Knollys (family) - Earls of Banbury

Earls of Banbury

The Earl of Banbury's wife, who was nearly forty years her husband's junior, was the mother of two sons, Sir Edward (1627–1645) and Sir Nicholas (1631–1674), whose paternity has given rise to much dispute. Neither is mentioned in the earl's will, but in 1641 the law courts decided that Edward was Earl of Banbury, and when he was killed in June 1645 his brother Nicholas took the title. In the Convention Parliament of 1660 some objection was taken to the earl sitting in the House of Lords, and in 1661 he was not summoned to parliament; he had not succeeded in obtaining his writ of summons when he died on 14 March 1674.

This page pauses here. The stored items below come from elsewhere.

/-- A record's key comes before another's (R224). -/
def Pipe.before (p : Pipe) (a b : List Byte) : Bool :=
  if p.desc then bytesLt (p.key b) (p.key a) else bytesLt (p.key a) (p.key b)

/-- A 64-bit value, signed. -/
def wrap64 (x : Int) : Int := (x + 2 ^ 63) % 2 ^ 64 - 2 ^ 63

/-- The value of a record under AGGREGATE. -/
def Pipe.value (p : Pipe) (rec : List Byte) : Int :=
  let b := slice rec p.voff 8
  wrap64 (if p.vfmt = 0 then leNat b else beNat b)

/-- One record into the groups: the groups and the flags it sets (R226). -/
def Run.aggregate (r : Run) (rec : List Byte) : Run :=
  let p := r.pipe
  let k := p.key rec
  let v := p.value rec
  match r.groups.find? (fun g => decide (g.key = k)) with
  | some g =>
    let sum := g.sum + v
    let g1 := { g with sum := wrap64 sum, min := min g.min v, max := max g.max v, count := (g.count + 1) % 2 ^ 64 }
    { r with groups := r.groups.map (fun x => if x.key = k then g1 else x)
             flags := if wrap64 sum = sum then r.flags else r.flags ||| 4 }
  | none =>
    if r.groups.length < p.count then { r with groups := r.groups ++ [⟨k, v, v, v, 1⟩] }
    else { r with flags := r.flags ||| 2 }

/-- The output record of a group (Table 9-11). -/
def Pipe.groupRecord (p : Pipe) (g : Group) : List Byte :=
  let w (x : Int) : List Byte := leBytes 8 (x % 2 ^ 64).toNat
  fit 32 g.key ++ (if bitOf p.agg 0 then w g.sum else []) ++ (if bitOf p.agg 1 then w g.min else []) ++
    (if bitOf p.agg 2 then w g.max else []) ++ (if bitOf p.agg 3 then leBytes 8 g.count else [])

/-- A record into the k that TOPK keeps: behind its equals of the same or a lower Strand; where room is short, which of
those equal to the last key goes is a free value (R224, R227). -/
def Run.keepTop (r : Run) (seed strand : Nat) (rec : List Byte) : Run :=
  let p := r.pipe
  let lt (a b : Nat × List Byte) : Bool := p.before a.2 b.2 || (!p.before b.2 a.2 && decide (a.1 < b.1))
  let l := insertBy lt (strand, rec) r.top
  if l.length ≤ p.count then { r with top := l }
  else
    let last := (l.getLast?.map (fun e => p.key e.2)).getD []
    let ties := (l.filter (fun e => decide (p.key e.2 = last))).length
    { r with top := l.eraseIdx (l.length - 1 - Config.freeNat seed % max 1 ties) }

/-- A Strand's stream of a command has not ended: it has a span, a leaf, a job or an output (R222). -/
def State.streamLive (s : State) (r : Run) (t : Nat) : Bool :=
  r.spans.any (fun x => decide (x.strand = t)) || (s.strand t).leaves.any (fun l => decide (l.tag = r.tag)) ||
    (s.jobsOf t).any (fun j => decide (j.2.tag = r.tag)) || (s.strand t).mover.any (fun o => decide (o.tag = r.tag))

/-- The records queued of a Strand, and the one it had last. -/
def headsOf (l : List (Nat × List (List Byte))) (t : Nat) : List (List Byte) :=
  match l.find? (fun e => decide (e.1 = t)) with
  | some e => e.2
  | none => []

/-- The Strand whose head comes first (R224). -/
def Run.bestHead (r : Run) : Option Nat :=
  (List.range 32).foldl (fun b t => match headsOf r.heads t, b with
    | [], _ => b
    | x :: _, none => if x.isEmpty then b else some t
    | x :: _, some u => if r.pipe.before x ((headsOf r.heads u).headD []) then some t else b) none

/-- MERGE writes records while every stream that has not ended has a head (R225). -/
def State.mergeOut (s : State) (r : Run) : Nat → Run × List (List Byte)
  | 0 => (r, [])
  | f + 1 =>
    if (List.range 32).any (fun t => (headsOf r.heads t).isEmpty && s.streamLive r t) then (r, [])
    else match r.bestHead with
      | none => (r, [])
      | some t =>
        let q := headsOf r.heads t
        let x := q.headD []
        let broken := match r.lasts.find? (fun e => decide (e.1 = t)) with
          | some e => r.pipe.before x e.2
          | none => false
        let r1 := { r with heads := upsert r.heads t q.tail, lasts := upsert r.lasts t x
                           flags := if broken then r.flags ||| 8 else r.flags }
        let a := State.mergeOut s r1 f
        (a.1, x :: a.2)

/-- Clasp conditions that a run has newly met. -/
def State.claspFlags (s : State) (old new inst : Nat) : State :=
  let hit (b : Nat) : Bool := bitOf new b && !bitOf old b
  let s1 := if hit 1 then s.clpRaise 0 inst else s
  let s2 := if hit 2 then s1.clpRaise 1 inst else s1
  if hit 3 then s2.clpRaise 2 inst else s2

/-- Whole records of RLEN bytes of an output. -/
def cutRecords (n : Nat) (l : List Byte) : List (List Byte) := (List.range (l.length / max 1 n)).map (fun i => slice l (n * i) n)

/-- Pieces of a concatenated output: its records, each whole, or the whole of it. -/
def concatPieces (o : OutSlot) : List (List Byte × Nat) :=
  if o.cuts.length = 1 then (if o.bytes.isEmpty ∧ o.records = 0 then [] else [(o.bytes, o.records)])
  else ((startsFrom 0 o.cuts).zip o.cuts).map (fun e => (slice o.bytes e.1 e.2, 1))

/-- Take records of a Strand into the Clasp's operation. -/
def State.claspTake (s : State) (c : Cmd) (r : Run) (t : Nat) (recs : List (List Byte)) : State :=
  let s1 := s.bump64 Reg.CLP_REC_LO recs.length
  match r.pipe.op with
  | 2 =>
    let r1 := { r with heads := upsert r.heads t (headsOf r.heads t ++ recs) }
    let a := s1.mergeOut r1 ((r1.heads.map (·.2.length)).sum + 1)
    ((s1.claspFlags r.flags a.1.flags r.inst).setRun a.1).deliver c a.1 (a.2.map (fun x => (x, 1)))
  | 3 =>
    let r1 := recs.foldl Run.aggregate r
    (s1.claspFlags r.flags r1.flags r.inst).setRun r1
  | _ =>
    let a := recs.foldl (fun (q : Run × Nat) x => (q.1.keepTop q.2 t x, q.2 + 1)) (r, s1.free)
    { s1.setRun a.1 with free := a.2 }

/-! ### The mover (R222) -/

/-- An output may be forwarded: framed where a frame is due, and under MERGE the first of its command (R222). -/
def State.mayForward (s : State) (t : Nat) (o : OutSlot) : Bool :=
  match s.run? o.tag with
  | none => true
  | some r =>
    !s.wantsFrame o && (decide (r.pipe.op ≠ 2) ||
      (!(s.strand t).leaves.any (fun l => decide (l.tag = o.tag) && decide (l.seq < o.seq)) &&
        !(s.jobsOf t).any (fun j => decide (j.2.tag = o.tag) && decide (j.2.seq < o.seq)) &&
        !(s.strand t).mover.any (fun x => decide (x.tag = o.tag) && decide (x.seq < o.seq))))

/-- MOVER_FORWARD (R98, R215, R222, R225 to R228): the first output that may go leaves its slots, for the Clasp or the
sink. -/
def execMoverForward (strand : Nat) (s : State) : Result :=
  .next (
    let t := s.strand strand
    match t.mover.find? (s.mayForward strand) with
    | none => s
    | some o =>
      let u := { t with mover := mapFirst (fun x => decide (x = o)) (fun _ => []) t.mover
                        outUsed := t.outUsed.filter (fun j => !o.slots.contains j) }
      let s1 := (s.setStrand strand u).bump64 (Reg.STR_MOV_LO strand) o.bytes.length
      match s.run? o.tag, s.cmd? o.tag with
      | some r, some c =>
        if r.pipe.op = 1 then s1.deliver c r (concatPieces o)
        else
          let part := decide (o.bytes.length % max 1 r.pipe.rlen ≠ 0)
          let r1 := if part then { r with flags := r.flags ||| 16 } else r
          let s2 := if part then s1.strRaise strand 3 0 0 else s1
          s2.claspTake c r1 strand (cutRecords r.pipe.rlen o.bytes)
      | _, _ => s1)

/-! ### The end of a pipeline (R97, R98, R226 to R228) -/

/-- Results that the Clasp holds back until every stream has ended. -/
def State.rest (s : State) (r : Run) : Run × List (List Byte) :=
  match r.pipe.op with
  | 2 => s.mergeOut r ((r.heads.map (·.2.length)).sum + 1)
  | 3 =>
    let lt (a b : Group) : Bool := if r.pipe.desc then bytesLt b.key a.key else bytesLt a.key b.key
    (r, (r.groups.foldl (fun l g => insertBy lt g l) []).map r.pipe.groupRecord)
  | 4 => (r, r.top.map (·.2))
  | _ => (r, [])

/-- CLASP_STREAM_END (R97, R228): every stream has ended; the remaining results and the header are written and the
command completes. -/
def execClaspStreamEnd (tag : Nat) (s : State) : Result :=
  .next (match s.cmd? tag, s.run? tag with
    | some c, some r =>
      if (List.range 32).any (s.streamLive r) then s
      else
        let a := s.rest r
        let t := (s.claspFlags r.flags a.1.flags r.inst).deliver c a.1 (a.2.map (fun x => (x, 1)))
        match t.cmd? tag, t.run? tag with
        | some d, some q => t.endRun d q .success
        | _, _ => t
    | _, _ => s)

end Sys2Proof.Machine
end

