/-! ### Checkpoints (R185) -/

/-- Span of a namespace by its number in the span map. -/
def State.spanAt (s : State) (k : Nat) : Nat × Nat :=
  match s.spaces.find? (fun e => (decide (e.2.kind = .nvm) || decide (e.2.kind = .kv)) && decide (e.2.base ≤ k) &&
      decide (k < e.2.base + cdiv e.2.ncap 64)) with
  | some e => (e.1, k - e.2.base)
  | none => (0, 2 ^ 39)

/-- The 64 KiB of a segment: its entries in the layout they have in DRAM (R150, R152). -/
def State.segBytes (s : State) (k : Nat) : List Byte :=
  if k < 262144 then (List.range 8192).flatMap (fun i =>
    let a := s.spanAt (8192 * k + i)
    leBytes 8 (s.spanEntry a.1 a.2).toNat)
  else (List.range 128).flatMap (fun b => (List.range 64).flatMap (fun g =>
    leBytes 8 (match s.block? (128 * (k - 262144) + b) with
      | some v => nth 0 v.entries g
      | none => (0 : BitVec 64)).toNat))

/-- Configuration registers obey the owning port and the control cores (R41); an instance page reaches none. -/
def State.byOwner (s : State) (src : Src) (f : State → State) : State :=
  match src with
  | .page _ _ => s
  | .host p => if s.pins.dual && decide (p ≠ s.ownerPort) then s.hifErr p 7 else f s
  | .cc _ => f s

/-- CHS_CKPT_START: CHS_CKPT_CTL.START. -/
def execChsCkptStart (src : Src) (s : State) : Result := .next (s.byOwner src State.ckptStart)

/-- CHECKPOINT_PERIOD_EXPIRY. -/
def execCheckpointPeriodExpiry (s : State) : Result :=
  .next (if s.chest.ckptTimer ≤ s.fieldNow Reg.CHS_CKPT_PERIOD 26 0 then s else s.ckptStart)

/-- The SEQ of an image of a segment made now: every change of a lower SEQ is in it. -/
def State.imageSeq (s : State) : Nat := match s.chest.pending with
  | [] => s.chest.seq
  | r :: _ => r.seq - 1

/-- What an image of a segment holds: its 64 KiB where it is stored whole; the bytes of an index partition are the table's, and
are not kept twice (log 191). -/
def State.ckptBytes (s : State) (seg units : Nat) : List Byte :=
  if units = 128 ∧ seg < 524288 then s.segBytes seg else []

/-- A checkpoint image of a segment or partition: a whole-span image of the system namespace (number 0), on the channel that the
rotation gives, programmed as class 4 work in a stream of its own (R185). Its entry is committed once it is programmed. -/
def State.ckptImage (s : State) (a : Nat × Nat × Place) : State :=
  let p := a.2.2
  let c := s.chest
  if !c.ckptLeft.contains a.1 || c.ckptBusy.any (fun e => decide (e.1 = a.1)) || p.slc || decide (s.nextChan 0 ≠ some p.ch) ||
      c.pending.any (fun r => match r.change with
        | .ckpt k _ => decide (k = a.1)
        | _ => false) then s
  else match s.placeImage 8 p a.2.1 with
    | none => s
    | some (t, m) =>
      let u := t.putImg
        { ch := p.ch, maddr := m, len := a.2.1, shelf := false, raw := true, nsid := 0, span := a.1, bytes := s.ckptBytes a.1 a.2.1
          keyGen := 0, stripes := p.stripes }
      let w := (u.setRot 0 (p.ch + 1)).enqueue p.ch p.lun { u.progOp p m a.2.1 4 .host with ckpt := some a.1 }
      w.setChest { w.chest with ckptBusy := w.chest.ckptBusy ++ [(a.1, s.imageSeq)] }

/-- The newest root copy (R183). -/
def Chest.root (c : Chest) : Root := if c.rootA.seq < c.rootB.seq then c.rootB else c.rootA
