/-- SET_LATENCY_TOLERANCE (R83). -/
def execSetLatencyTolerance (tag : Nat) (s : State) : Result := .next (s.mgmtRow tag 0xCD State.mgmtOk)

/-! ### Peer table, latency tolerance (R82, R83) -/

/-- A peer table entry as its 16 bytes (Table 3-7). -/
def peerOf (l : List Byte) : PeerEntry :=
  let w := leField l 12 2
  let f := leField l 14 1
  { base := leField l 0 8, pages := leField l 8 4, any := bitOf w 15, owner := bits w 9 0
    relaxed := bitOf f 2, atTranslated := bitOf f 1, valid := bitOf f 0 }

/-- The reserved bits of an entry are 0 and its base is aligned (Table 3-7, R13). -/
def peerFits (l : List Byte) : Bool :=
  decide (leField l 0 8 % 4096 = 0) && decide (bits (leField l 12 2) 14 10 = 0) &&
    decide (bits (leField l 14 1) 7 3 = 0) && decide (leField l 15 1 = 0)

/-- PEER_TABLE_SET (R82): the entries take effect at the next boundary. -/
def execPeerTableSet (tag : Nat) (data : List Byte) (s : State) : Result :=
  .next (s.onCmd tag true [0xCC] (fun c =>
    let first := c.f 10 6 0
    let n := c.f 11 7 0
    let es := (List.range n).map (fun k => slice data (16 * k) 16)
    if !c.fits ([(10, 0x7F), (11, 0xFF)] ++ prp1Masks) || decide (c.prp1 % 16 ≠ 0) || decide (n = 0) ||
        decide (128 < first + n) || !es.all peerFits then s.err c .invalidField
    else
      let new := (List.range n).map (fun k => (128 * b2n c.port + first + k, peerOf (slice data (16 * k) 16)))
      ({ s with peerNext := s.peerNext.filter (fun (e : Nat × PeerEntry) => !new.any (fun (x : Nat × PeerEntry) => decide (x.1 = e.1))) ++ new }).ok c))

/-- Peer tables set since the last boundary take effect (order 2 of Table 1-5). -/
def State.peersNow (s : State) : State :=
  { s with peerNext := [], peers := s.peerNext.foldl (fun m e => Sparse.set (fun _ => {}) m e.1 e.2) s.peers }

/-! ### Shares and tokens at a boundary (R68 to R72) -/

/-- A share set since the last boundary takes effect; a decrease leaves a carry (R69). -/
def State.shareNow (s : State) (i : Nat) (r : Inst) : Inst :=
  if r.share = r.shareNow then r
  else
    let e := r.err ||| 0x200
    if r.share < r.shareNow then
      { r with shareNow := r.share, err := e, carry := max r.shareNow (if r.carryCnt = 0 then 0 else r.carry)
               carryCnt := s.instInflight i, carryTag := s.nextTag }
    else { r with shareNow := r.share, err := e }

/-- The share that a media refill uses (R69). -/
def Inst.mediaShare (r : Inst) : Nat := if decide (r.carryCnt ≠ 0) && decide (r.shareNow < r.carry) then r.carry else r.shareNow

/-- The caps of an instance's buckets (R69). -/
def State.fetchCap (s : State) (sh : Nat) : Nat :=
  min ((s.inForce Reg.INS_FETCH_BEAT).toNat * (s.inForce Reg.INS_BUCKET_DEPTH).toNat * sh) 0x7FFFFFFF
def State.mediaCap (s : State) (sh : Nat) : Nat :=
  min ((s.inForce Reg.INS_MTOK_BEAT).toNat * (s.inForce Reg.INS_BUCKET_DEPTH).toNat * sh) 0x7FFFFFFF

/-- A refill: the new balance and what the cap cut off. -/
def refill (bal : Int) (add cap : Nat) : Int × Nat :=
  let v := bal + add
  (min v cap, (v - max bal (min v cap)).toNat)

/-- The refill rate of the media bucket, scaled by the thermal throttle (R410). -/
def State.mtokBeat (s : State) : Nat := (s.inForce Reg.INS_MTOK_BEAT).toNat * (8 - s.pwr.throttle) / 8

/-- An I/O SQ row meets conditions 1, 2, 5 and 6 of R51 and has an entry to fetch. -/
def State.sqReady (s : State) (q : Nat) : Bool :=
  let r := s.sqRow q
  let c := s.cqRow r.cqid
  let i := s.inst r.inst
  r.valid && !r.error && r.deleting.isNone && c.valid && !c.error && decide (i.state = .active) &&
    decide (i.shareNow ≠ 0) && decide (1 ≤ s.cqRoom r.cqid) && !r.blocked && decide (0 < r.fetchable) &&
    decide (s.inflight < 65536 - (if s.isManager r.inst then 0 else s.fieldNow Reg.QMG_RESERVE 15 0))

/-- The instance has fetch work (R71). -/
def State.fetchWork (s : State) (i : Nat) : Bool :=
  s.sq.any (fun e => decide (e.2.inst = i) && !s.isAdminRow e.1 && s.sqReady e.1)

/-- The instance has media work: an operation of a command of it waits at a LUN (R71). -/
def State.mediaWork (s : State) (i : Nat) : Bool :=
  s.luns.any (fun e => e.2.queue.any (fun o => o.tag.isSome && decide (o.inst = i)))
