/-- Media Care (0xD2, Table 7-8). -/
def State.logCare (s : State) : List Byte :=
  let f := s.ftl
  let w := s.wears
  leBytes 2 1 ++ leBytes 1 (match s.health with | .normal => 0 | .degraded => 1 | .readOnly => 2 | .failed => 3) ++
  leBytes 1 s.avail ++ leBytes 1 (s.fieldNow Reg.FTL_SPARE_CFG 15 8) ++ leBytes 1 (s.fieldNow Reg.FTL_SPARE_CFG 7 0) ++
  leBytes 1 s.pctUsed ++ leBytes 1 0 ++ leBytes 4 s.goodRows ++ leBytes 4 (s.reqRows (s.spaces.map (·.2))) ++
  leBytes 4 f.fmtRows ++ leBytes 4 (f.totalRows - f.fmtRows) ++
  ((List.range 5).flatMap (fun i => leBytes 4 (nth 0 f.retCause i))) ++
  leBytes 4 s.pinnedRows ++ leBytes 4 s.failedLuns ++ leBytes 4 (32 - s.presentCount) ++
  leBytes 8 f.hostUnits ++ leBytes 8 f.intUnits ++ ((List.range 5).flatMap (fun i => leBytes 8 (nth 0 f.copied i))) ++
  ((List.range 4).flatMap (fun i => leBytes 4 (nth 0 f.candCause i))) ++
  leBytes 4 (w.foldl min (w.headD 0)) ++ leBytes 4 (w.foldl max 0) ++ leBytes 4 (meanOf w) ++ leBytes 4 f.lastSpread ++
  leBytes 8 f.erases ++ leBytes 8 f.reclaimed ++ List.replicate 352 (0 : Byte)

/-- Media Care as of the last boundary; before the first, as of now (log 72). -/
def State.careNow (s : State) : List Byte := if s.careLog.isEmpty then s.logCare else s.careLog

/-- The bytes of a log page, where the device has it; those of 0xD2 were kept as the command was fetched. -/
def State.logPage (s : State) (p : Bool) (care : List Byte) (lid : Nat) : Option (List Byte) :=
  if lid = 1 then some (s.logError p s.free)
  else if lid = 3 then some (s.logFirmware s.free)
  else if s.dev = .recovery then none
  else if lid = 2 then some (s.logSmart p s.free)
  else if lid = 0xD2 then some care
  else none

/-- GET_LOG_PAGE (R180, R403, R438): NUMD + 1 dwords from the offset; with Retain Asynchronous Event cleared the events
that name the page are released. -/
def execGetLogPage (tag : Nat) (segs : List (Nat × Nat)) (s : State) : Result :=
  .next (s.onCmd tag true [0x02] (fun c =>
    let lid := c.f 10 7 0
    let n := 4 * (c.f 10 31 16 + 65536 * c.f 11 15 0 + 1)
    match s.logPage c.port c.data lid with
    | none => s.err c .invalidLogPage
    | some l =>
      if l.length < c.q 12 then s.err c .invalidField
      else
        let t := (s.tick.scatter c segs (slice l (c.q 12) n)).ok c
        if bitOf (c.d 10).toNat 15 then t else t.aenRead c.port lid))

/-! ### Features -/

/-- The key a feature is stored under: Temperature Threshold and Interrupt Vector Configuration hold one value for each
selection of CDW11. -/
def featKey (fid v : Nat) : Nat :=
  if fid = 4 then 4 + 256 * bits v 21 16 else if fid = 9 then 9 + 256 * bits v 15 0 else fid

/-- Features that the device stores from CDW11 (R439). -/
def stored (fid : Nat) : Bool := [1, 4, 5, 6, 8, 9, 0xA, 0xB].contains fid

/-- The default of a feature (R407, R412, R440). -/
def State.featDefault (s : State) (fid v : Nat) : Nat :=
  if fid = 2 then 4
  else if fid = 4 then (if bits v 21 20 = 0 then 368 else if bits v 21 20 = 1 then 268 else 0)
  else if fid = 7 then (if s.pins.dual then 0x1FFE1FFE else 0x3FFE3FFE)
  else if fid = 9 then bits v 15 0
  else 0

/-- Set a stored feature of a port. -/
def State.setFeature (s : State) (p : Bool) (k v : Nat) : State :=
  s.setCtrl p { s.ctrl p with features := (s.ctrl p).features.filter (fun e => decide (e.1 ≠ k)) ++ [(k, v)] }

/-- Set Features with a check of SV before the feature's own effect (R439). -/
def State.onFeature (s : State) (tag : Nat) (fids : Nat → Bool) (f : Cmd → State) : State :=
  s.onCmd tag true [0x09] (fun c =>
    if !fids (c.f 10 7 0) then s
    else if bitOf (c.d 10).toNat 31 then s.err c .notSaveable
    else f c)

/-- SET_FEATURES (R439): every feature but those with a row of their own. Features that the device does not offer, APST
among them (R407), complete with Invalid Field in Command. -/
def execSetFeatures (tag : Nat) (s : State) : Result :=
  .next (s.onFeature tag (fun f => !([2, 7, 0xD].contains f)) (fun c =>
    let fid := c.f 10 7 0
    let v := c.f 11 31 0
    if !stored fid then s.err c .invalidField
    else if decide (fid = 9) && decide (2048 ≤ bits v 15 0) then s.err c .invalidField
    else
      let t := s.setFeature c.port (featKey fid v) (if fid = 4 then bits v 15 0 else v)
      let k := t.ctrl c.port
      let off := k.noCoal.filter (fun x => decide (x ≠ bits v 15 0)) ++ if bitOf v 16 then [bits v 15 0] else []
      (if fid = 9 then t.setCtrl c.port { k with noCoal := off } else t).ok c))

/-- SET_FEATURES_NUMBER_OF_QUEUES (R440). -/
def execSetFeaturesNumberOfQueues (tag : Nat) (s : State) : Result :=
  .next (s.onFeature tag (· == 7) (fun c => s.post c .success (s.featDefault 7 0) 0 none))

Nicholas's son Sir Charles (1662–1740), the 4th earl, had not been summoned to parliament when in 1692 he killed Captain Philip Lawson in a duel. This raised the question of his rank in a new form. Was he, or was he not, entitled to trial by the peers? The House of Lords declared that he was not a peer and therefore not so entitled, but the Court of King's Bench released him from his imprisonment on the ground that he was the Earl of Banbury and not Charles Knollys, a commoner. Nevertheless, the House of Lords refused to move from its position, and Knollys had not received a writ of summons when he died in April 1740. His son Sir Charles (1703–1771), vicar of Burford, Oxfordshire, and his grandsons, Sir William (1726–1776) and Sir Thomas Woods (1727–1793), were successively titular Earls of Banbury, but they took no steps to prove their title.

However, in 1806, Sir Thomas Woods's son Sir William (1763–1834), who attained the rank of general in the British army, asked for a writ of summons as Earl of Banbury, but in 1813 the House of Lords decided against the claim. Several peers, including the great Lord Erskine, protested against this decision, but General Knollys himself accepted it and ceased to call himself Earl of Banbury. He died in Paris on 20 March 1834. His eldest son, Sir William Thomas Knollys (1797–1883), entered the army and served with the Guards during the Peninsular War. Remaining in the army after the conclusion of the peace of 1815 he won a good reputation and rose high in his profession. He lived at Blount's Court at Rotherfield Peppard in Oxfordshire. From 1855 to 1860 he was in charge of the military camp at Aldershot, then in its infancy, and in 1861 he was made president of the council of military education. From 1862 to 1877 he was comptroller of the household of the Prince of Wales, afterwards King Edward VII. From 1877 until his death on 23 June 1883, he was Gentleman Usher of the Black Rod; he was also a privy councillor and colonel of the Scots Guards. Of his children, one son Francis Knollys, 1st Viscount Knollys (b. 1837), was private secretary to Edward VII and George V (created Baron Knollys in 1902 and Viscount Knollys in 1911); another son, Sir Henry Knollys (1840–1930), became private secretary to King Edward's daughter Maud, Queen of Norway; and daughter, Charlotte, became the Private Secretary and close friend to the Princess of Wales, later Queen Alexandra and died unmarried in 1930.